▸ Activity
When you reach the line containing "s.stg := rfl" in the entries below, start writing out each line exactly, and stop after the line containing "s.grd := rfl".

---- Material supplied

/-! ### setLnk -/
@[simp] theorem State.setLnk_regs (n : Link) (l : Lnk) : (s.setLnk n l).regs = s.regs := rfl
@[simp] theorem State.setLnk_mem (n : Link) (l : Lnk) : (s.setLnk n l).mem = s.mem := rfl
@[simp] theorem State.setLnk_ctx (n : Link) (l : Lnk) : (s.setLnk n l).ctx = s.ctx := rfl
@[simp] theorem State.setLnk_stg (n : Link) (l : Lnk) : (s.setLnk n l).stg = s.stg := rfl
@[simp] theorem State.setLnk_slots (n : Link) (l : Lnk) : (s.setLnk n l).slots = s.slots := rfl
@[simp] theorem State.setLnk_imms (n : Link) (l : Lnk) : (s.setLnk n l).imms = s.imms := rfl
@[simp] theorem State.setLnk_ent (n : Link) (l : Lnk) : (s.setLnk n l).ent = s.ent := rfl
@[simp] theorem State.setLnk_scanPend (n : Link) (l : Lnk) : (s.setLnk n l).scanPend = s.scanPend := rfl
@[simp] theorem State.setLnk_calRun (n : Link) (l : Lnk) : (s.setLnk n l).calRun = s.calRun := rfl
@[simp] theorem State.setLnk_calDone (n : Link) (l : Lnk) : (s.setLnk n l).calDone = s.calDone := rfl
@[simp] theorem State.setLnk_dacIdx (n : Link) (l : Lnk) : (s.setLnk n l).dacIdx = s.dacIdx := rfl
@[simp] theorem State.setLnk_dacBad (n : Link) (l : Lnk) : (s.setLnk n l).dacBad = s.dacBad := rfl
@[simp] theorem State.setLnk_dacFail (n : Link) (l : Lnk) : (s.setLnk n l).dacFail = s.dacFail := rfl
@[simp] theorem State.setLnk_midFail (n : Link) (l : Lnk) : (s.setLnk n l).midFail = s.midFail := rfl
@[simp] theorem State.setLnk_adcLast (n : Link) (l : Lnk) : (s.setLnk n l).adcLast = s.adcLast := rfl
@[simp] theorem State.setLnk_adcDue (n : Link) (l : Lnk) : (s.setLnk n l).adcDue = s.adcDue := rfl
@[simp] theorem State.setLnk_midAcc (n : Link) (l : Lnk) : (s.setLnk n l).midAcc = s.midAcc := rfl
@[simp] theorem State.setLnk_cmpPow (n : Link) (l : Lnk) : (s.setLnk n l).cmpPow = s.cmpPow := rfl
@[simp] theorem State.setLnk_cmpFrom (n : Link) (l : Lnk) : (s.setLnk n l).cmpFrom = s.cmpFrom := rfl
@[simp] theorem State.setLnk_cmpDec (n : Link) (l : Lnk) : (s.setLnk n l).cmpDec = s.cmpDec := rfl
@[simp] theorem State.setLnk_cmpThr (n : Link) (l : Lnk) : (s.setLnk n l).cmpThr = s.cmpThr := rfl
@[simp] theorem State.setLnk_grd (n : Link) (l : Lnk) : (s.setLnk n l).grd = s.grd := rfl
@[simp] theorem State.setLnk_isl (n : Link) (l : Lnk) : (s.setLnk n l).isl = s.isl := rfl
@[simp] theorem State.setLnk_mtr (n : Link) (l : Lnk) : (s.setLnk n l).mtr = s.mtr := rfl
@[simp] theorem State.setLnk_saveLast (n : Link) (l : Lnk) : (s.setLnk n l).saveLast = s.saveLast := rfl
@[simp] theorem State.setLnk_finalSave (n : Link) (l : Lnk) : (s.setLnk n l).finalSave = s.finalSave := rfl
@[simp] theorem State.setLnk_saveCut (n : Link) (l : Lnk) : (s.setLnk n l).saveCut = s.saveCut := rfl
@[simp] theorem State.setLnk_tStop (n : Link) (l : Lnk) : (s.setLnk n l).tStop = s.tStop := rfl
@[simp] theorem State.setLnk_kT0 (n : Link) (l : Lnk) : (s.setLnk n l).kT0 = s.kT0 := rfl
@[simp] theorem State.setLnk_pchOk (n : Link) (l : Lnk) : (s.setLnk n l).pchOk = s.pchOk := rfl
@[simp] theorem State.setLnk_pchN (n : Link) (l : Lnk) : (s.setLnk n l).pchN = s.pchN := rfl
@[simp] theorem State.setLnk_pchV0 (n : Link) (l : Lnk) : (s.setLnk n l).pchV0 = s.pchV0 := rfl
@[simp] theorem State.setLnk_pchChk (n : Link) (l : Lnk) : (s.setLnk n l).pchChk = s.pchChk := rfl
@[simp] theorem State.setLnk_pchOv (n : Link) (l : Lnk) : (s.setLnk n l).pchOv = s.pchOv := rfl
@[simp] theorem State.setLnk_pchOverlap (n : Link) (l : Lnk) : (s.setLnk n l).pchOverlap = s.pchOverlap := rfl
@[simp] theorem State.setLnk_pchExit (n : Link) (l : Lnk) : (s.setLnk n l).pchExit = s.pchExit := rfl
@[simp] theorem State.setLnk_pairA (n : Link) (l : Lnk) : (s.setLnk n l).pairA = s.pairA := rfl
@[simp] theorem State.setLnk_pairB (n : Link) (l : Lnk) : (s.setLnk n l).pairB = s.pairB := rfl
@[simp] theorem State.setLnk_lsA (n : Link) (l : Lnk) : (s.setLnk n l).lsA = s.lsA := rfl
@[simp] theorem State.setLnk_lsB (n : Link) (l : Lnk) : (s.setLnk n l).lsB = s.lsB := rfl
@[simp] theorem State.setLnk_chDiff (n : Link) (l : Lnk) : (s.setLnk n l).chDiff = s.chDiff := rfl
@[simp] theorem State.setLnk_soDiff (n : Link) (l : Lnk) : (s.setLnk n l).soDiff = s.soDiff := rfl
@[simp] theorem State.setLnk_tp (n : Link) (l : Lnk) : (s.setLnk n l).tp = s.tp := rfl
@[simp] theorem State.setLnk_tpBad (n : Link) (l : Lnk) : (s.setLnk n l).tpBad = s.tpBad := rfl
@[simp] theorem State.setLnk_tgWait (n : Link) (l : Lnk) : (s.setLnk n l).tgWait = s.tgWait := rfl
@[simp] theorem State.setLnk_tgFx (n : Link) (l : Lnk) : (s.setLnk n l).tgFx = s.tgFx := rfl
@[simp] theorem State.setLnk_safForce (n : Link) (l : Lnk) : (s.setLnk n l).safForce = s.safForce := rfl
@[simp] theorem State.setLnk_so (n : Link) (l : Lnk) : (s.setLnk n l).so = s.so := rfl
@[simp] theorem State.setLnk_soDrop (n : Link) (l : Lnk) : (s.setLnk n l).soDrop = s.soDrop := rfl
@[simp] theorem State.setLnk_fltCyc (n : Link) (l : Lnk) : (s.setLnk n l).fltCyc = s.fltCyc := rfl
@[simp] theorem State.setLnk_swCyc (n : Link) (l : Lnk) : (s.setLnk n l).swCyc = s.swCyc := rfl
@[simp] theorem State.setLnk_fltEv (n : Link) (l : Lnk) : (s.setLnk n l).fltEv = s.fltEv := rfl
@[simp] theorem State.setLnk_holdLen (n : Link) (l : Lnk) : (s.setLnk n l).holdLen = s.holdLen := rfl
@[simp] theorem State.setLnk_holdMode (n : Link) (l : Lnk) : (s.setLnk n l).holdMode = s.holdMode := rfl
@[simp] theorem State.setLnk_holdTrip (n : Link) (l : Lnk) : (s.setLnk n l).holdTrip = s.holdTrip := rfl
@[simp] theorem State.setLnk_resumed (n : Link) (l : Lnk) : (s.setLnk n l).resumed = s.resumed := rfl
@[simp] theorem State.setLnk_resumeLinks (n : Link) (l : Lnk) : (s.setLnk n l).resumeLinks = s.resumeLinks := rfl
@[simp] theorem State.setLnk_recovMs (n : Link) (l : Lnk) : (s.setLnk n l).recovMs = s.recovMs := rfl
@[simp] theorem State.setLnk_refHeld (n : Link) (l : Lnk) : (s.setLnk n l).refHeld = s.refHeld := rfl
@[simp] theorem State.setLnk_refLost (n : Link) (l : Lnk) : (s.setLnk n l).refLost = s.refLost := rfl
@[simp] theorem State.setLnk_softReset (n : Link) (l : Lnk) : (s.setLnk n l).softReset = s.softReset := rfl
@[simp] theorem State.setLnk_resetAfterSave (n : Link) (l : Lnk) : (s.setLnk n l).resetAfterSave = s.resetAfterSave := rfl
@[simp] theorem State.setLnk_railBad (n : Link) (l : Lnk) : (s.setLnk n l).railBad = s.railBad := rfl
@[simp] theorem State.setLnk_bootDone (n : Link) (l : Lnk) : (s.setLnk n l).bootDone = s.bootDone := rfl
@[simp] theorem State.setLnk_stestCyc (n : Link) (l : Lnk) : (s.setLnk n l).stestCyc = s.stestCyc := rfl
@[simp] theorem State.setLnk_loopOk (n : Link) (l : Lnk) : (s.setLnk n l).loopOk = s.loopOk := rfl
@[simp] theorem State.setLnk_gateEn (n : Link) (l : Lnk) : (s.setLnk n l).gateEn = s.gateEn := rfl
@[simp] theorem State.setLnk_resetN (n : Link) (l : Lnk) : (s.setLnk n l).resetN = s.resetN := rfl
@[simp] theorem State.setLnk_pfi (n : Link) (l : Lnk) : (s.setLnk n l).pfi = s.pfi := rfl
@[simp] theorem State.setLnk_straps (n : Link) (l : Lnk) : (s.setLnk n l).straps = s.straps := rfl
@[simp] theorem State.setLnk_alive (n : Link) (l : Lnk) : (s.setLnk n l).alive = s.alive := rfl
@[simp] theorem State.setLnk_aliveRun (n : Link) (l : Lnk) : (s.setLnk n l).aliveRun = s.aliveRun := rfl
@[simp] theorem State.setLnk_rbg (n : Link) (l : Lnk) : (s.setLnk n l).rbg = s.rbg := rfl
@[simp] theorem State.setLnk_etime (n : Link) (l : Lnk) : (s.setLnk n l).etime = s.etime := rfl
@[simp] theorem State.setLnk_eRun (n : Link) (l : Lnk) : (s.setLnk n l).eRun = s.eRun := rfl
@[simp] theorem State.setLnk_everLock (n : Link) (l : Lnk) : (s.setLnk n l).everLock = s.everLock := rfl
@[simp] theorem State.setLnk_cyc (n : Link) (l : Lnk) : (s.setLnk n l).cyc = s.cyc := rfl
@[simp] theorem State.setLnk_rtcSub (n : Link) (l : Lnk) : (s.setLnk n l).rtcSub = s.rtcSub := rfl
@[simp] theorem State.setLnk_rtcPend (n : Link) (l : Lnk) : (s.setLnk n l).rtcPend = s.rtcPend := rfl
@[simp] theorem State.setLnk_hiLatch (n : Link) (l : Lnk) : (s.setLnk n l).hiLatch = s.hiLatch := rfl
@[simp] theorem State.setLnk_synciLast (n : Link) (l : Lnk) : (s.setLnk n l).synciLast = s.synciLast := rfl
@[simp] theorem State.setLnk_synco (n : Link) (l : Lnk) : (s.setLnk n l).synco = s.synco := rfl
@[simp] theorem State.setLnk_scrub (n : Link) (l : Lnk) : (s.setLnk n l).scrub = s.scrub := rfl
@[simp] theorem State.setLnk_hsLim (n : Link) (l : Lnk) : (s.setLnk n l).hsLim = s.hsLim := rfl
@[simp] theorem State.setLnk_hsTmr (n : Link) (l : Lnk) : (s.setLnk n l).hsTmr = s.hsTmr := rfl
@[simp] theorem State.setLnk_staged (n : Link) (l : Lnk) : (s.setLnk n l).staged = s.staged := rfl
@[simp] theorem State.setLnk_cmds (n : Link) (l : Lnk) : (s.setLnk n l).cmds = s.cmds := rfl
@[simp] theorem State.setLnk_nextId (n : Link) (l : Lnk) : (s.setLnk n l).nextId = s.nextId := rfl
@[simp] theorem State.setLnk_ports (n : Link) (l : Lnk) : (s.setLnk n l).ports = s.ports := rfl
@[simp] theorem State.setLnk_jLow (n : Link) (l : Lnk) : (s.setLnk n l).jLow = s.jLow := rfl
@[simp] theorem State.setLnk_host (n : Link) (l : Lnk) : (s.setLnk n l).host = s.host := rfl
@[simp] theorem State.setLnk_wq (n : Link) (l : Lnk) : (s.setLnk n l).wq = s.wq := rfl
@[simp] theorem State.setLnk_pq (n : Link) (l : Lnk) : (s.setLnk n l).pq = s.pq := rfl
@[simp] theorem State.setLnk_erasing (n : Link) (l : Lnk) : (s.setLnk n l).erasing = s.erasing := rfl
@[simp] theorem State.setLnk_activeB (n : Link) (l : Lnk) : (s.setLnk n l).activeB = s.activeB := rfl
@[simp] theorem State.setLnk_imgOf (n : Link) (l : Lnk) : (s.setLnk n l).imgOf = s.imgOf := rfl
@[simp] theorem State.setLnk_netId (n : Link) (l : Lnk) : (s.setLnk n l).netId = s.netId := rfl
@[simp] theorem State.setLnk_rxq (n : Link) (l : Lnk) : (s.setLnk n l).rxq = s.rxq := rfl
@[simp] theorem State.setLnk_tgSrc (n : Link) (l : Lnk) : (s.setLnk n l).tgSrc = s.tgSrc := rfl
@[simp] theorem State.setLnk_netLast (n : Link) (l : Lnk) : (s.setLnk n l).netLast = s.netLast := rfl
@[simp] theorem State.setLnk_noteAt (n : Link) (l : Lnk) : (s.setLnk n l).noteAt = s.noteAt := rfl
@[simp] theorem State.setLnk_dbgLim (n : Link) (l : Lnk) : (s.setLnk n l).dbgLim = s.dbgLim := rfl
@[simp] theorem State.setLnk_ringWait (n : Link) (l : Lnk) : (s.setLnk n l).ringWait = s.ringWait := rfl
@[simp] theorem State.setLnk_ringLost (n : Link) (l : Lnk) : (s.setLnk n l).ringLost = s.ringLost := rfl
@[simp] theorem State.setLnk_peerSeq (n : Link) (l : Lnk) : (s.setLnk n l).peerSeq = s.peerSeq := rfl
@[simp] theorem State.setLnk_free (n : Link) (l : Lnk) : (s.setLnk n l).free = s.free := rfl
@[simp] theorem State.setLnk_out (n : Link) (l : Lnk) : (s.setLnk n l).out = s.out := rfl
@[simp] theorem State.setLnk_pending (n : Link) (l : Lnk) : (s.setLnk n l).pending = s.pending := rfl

--------

▸ Task result
@[simp] theorem State.setLnk_stg (n : Link) (l : Lnk) : (s.setLnk n l).stg = s.stg := rfl
@[simp] theorem State.setLnk_slots (n : Link) (l : Lnk) : (s.setLnk n l).slots = s.slots := rfl
@[simp] theorem State.setLnk_imms (n : Link) (l : Lnk) : (s.setLnk n l).imms = s.imms := rfl
@[simp] theorem State.setLnk_ent (n : Link) (l : Lnk) : (s.setLnk n l).ent = s.ent := rfl
@[simp] theorem State.setLnk_scanPend (n : Link) (l : Lnk) : (s.setLnk n l).scanPend = s.scanPend := rfl
@[simp] theorem State.setLnk_calRun (n : Link) (l : Lnk) : (s.setLnk n l).calRun = s.calRun := rfl
@[simp] theorem State.setLnk_calDone (n : Link) (l : Lnk) : (s.setLnk n l).calDone = s.calDone := rfl
@[simp] theorem State.setLnk_dacIdx (n : Link) (l : Lnk) : (s.setLnk n l).dacIdx = s.dacIdx := rfl
@[simp] theorem State.setLnk_dacBad (n : Link) (l : Lnk) : (s.setLnk n l).dacBad = s.dacBad := rfl
@[simp] theorem State.setLnk_dacFail (n : Link) (l : Lnk) : (s.setLnk n l).dacFail = s.dacFail := rfl
@[simp] theorem State.setLnk_midFail (n : Link) (l : Lnk) : (s.setLnk n l).midFail = s.midFail := rfl
@[simp] theorem State.setLnk_adcLast (n : Link) (l : Lnk) : (s.setLnk n l).adcLast = s.adcLast := rfl
@[simp] theorem State.setLnk_adcDue (n : Link) (l : Lnk) : (s.setLnk n l).adcDue = s.adcDue := rfl
@[simp] theorem State.setLnk_midAcc (n : Link) (l : Lnk) : (s.setLnk n l).midAcc = s.midAcc := rfl
@[simp] theorem State.setLnk_cmpPow (n : Link) (l : Lnk) : (s.setLnk n l).cmpPow = s.cmpPow := rfl
@[simp] theorem State.setLnk_cmpFrom (n : Link) (l : Lnk) : (s.setLnk n l).cmpFrom = s.cmpFrom := rfl
@[simp] theorem State.setLnk_cmpDec (n : Link) (l : Lnk) : (s.setLnk n l).cmpDec = s.cmpDec := rfl
@[simp] theorem State.setLnk_cmpThr (n : Link) (l : Lnk) : (s.setLnk n l).cmpThr = s.cmpThr := rfl
@[simp] theorem State.setLnk_grd (n : Link) (l : Lnk) : (s.setLnk n l).grd = s.grd := rfl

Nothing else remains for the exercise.